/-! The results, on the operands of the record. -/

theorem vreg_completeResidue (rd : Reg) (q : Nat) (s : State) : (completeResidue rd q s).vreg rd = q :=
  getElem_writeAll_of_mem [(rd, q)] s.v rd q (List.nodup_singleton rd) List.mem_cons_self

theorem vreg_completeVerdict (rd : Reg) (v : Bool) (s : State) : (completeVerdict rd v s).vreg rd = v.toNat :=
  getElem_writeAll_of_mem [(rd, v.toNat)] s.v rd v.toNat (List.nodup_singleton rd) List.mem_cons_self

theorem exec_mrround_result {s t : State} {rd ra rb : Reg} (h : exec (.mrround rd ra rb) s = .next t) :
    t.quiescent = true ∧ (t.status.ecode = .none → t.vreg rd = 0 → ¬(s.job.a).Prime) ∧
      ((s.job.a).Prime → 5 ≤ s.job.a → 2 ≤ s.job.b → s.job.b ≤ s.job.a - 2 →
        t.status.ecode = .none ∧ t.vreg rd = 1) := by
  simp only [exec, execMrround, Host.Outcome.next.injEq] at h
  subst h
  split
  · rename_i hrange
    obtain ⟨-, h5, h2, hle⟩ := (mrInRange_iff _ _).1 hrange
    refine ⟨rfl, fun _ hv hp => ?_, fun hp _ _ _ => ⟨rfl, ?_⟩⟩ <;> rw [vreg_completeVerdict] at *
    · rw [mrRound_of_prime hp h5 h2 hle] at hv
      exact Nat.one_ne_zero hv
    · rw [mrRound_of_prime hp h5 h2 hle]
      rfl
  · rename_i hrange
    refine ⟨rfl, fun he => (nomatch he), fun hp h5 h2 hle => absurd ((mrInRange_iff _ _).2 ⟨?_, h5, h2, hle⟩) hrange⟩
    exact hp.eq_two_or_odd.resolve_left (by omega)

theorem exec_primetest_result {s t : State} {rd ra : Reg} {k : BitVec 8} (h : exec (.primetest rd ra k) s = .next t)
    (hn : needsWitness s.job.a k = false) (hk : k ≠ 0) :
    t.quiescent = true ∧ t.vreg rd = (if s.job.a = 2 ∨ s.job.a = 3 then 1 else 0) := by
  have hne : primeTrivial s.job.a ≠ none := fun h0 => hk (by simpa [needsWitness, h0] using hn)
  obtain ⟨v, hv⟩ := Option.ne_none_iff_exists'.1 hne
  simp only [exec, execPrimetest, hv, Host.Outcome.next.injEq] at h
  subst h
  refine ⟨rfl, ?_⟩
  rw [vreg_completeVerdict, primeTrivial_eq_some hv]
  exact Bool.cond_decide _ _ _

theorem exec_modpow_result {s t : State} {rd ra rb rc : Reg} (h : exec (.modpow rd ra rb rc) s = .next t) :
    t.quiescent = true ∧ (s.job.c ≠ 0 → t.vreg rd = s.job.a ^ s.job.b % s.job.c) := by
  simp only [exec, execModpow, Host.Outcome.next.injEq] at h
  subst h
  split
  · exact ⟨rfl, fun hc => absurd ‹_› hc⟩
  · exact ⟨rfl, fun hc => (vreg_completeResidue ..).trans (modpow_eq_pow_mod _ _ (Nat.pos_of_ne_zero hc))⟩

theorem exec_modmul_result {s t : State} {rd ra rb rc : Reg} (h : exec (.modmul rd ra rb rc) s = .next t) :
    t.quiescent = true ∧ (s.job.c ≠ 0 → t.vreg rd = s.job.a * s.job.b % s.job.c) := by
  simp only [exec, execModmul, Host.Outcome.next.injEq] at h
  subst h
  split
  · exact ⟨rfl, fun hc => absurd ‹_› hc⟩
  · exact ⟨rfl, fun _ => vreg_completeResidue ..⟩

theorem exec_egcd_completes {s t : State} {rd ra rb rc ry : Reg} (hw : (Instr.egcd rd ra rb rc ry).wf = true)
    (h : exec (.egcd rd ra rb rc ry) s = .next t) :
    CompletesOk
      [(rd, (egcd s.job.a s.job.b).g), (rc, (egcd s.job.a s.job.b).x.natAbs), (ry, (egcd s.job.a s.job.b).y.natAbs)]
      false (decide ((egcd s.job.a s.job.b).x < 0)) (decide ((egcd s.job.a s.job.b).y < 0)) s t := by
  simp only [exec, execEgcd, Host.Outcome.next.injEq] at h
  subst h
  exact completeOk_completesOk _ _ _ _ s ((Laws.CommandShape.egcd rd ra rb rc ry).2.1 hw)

+-------+

Brief:
Among the entries above, find every line holding "refine" and copy it.

Final answer:
    refine ⟨rfl, fun _ hv hp => ?_, fun hp _ _ _ => ⟨rfl, ?_⟩⟩ <;> rw [vreg_completeVerdict] at *
    refine ⟨rfl, fun he => (nomatch he), fun hp h5 h2 hle => absurd ((mrInRange_iff _ _).2 ⟨?_, h5, h2, hle⟩) hrange⟩
  refine ⟨rfl, ?_⟩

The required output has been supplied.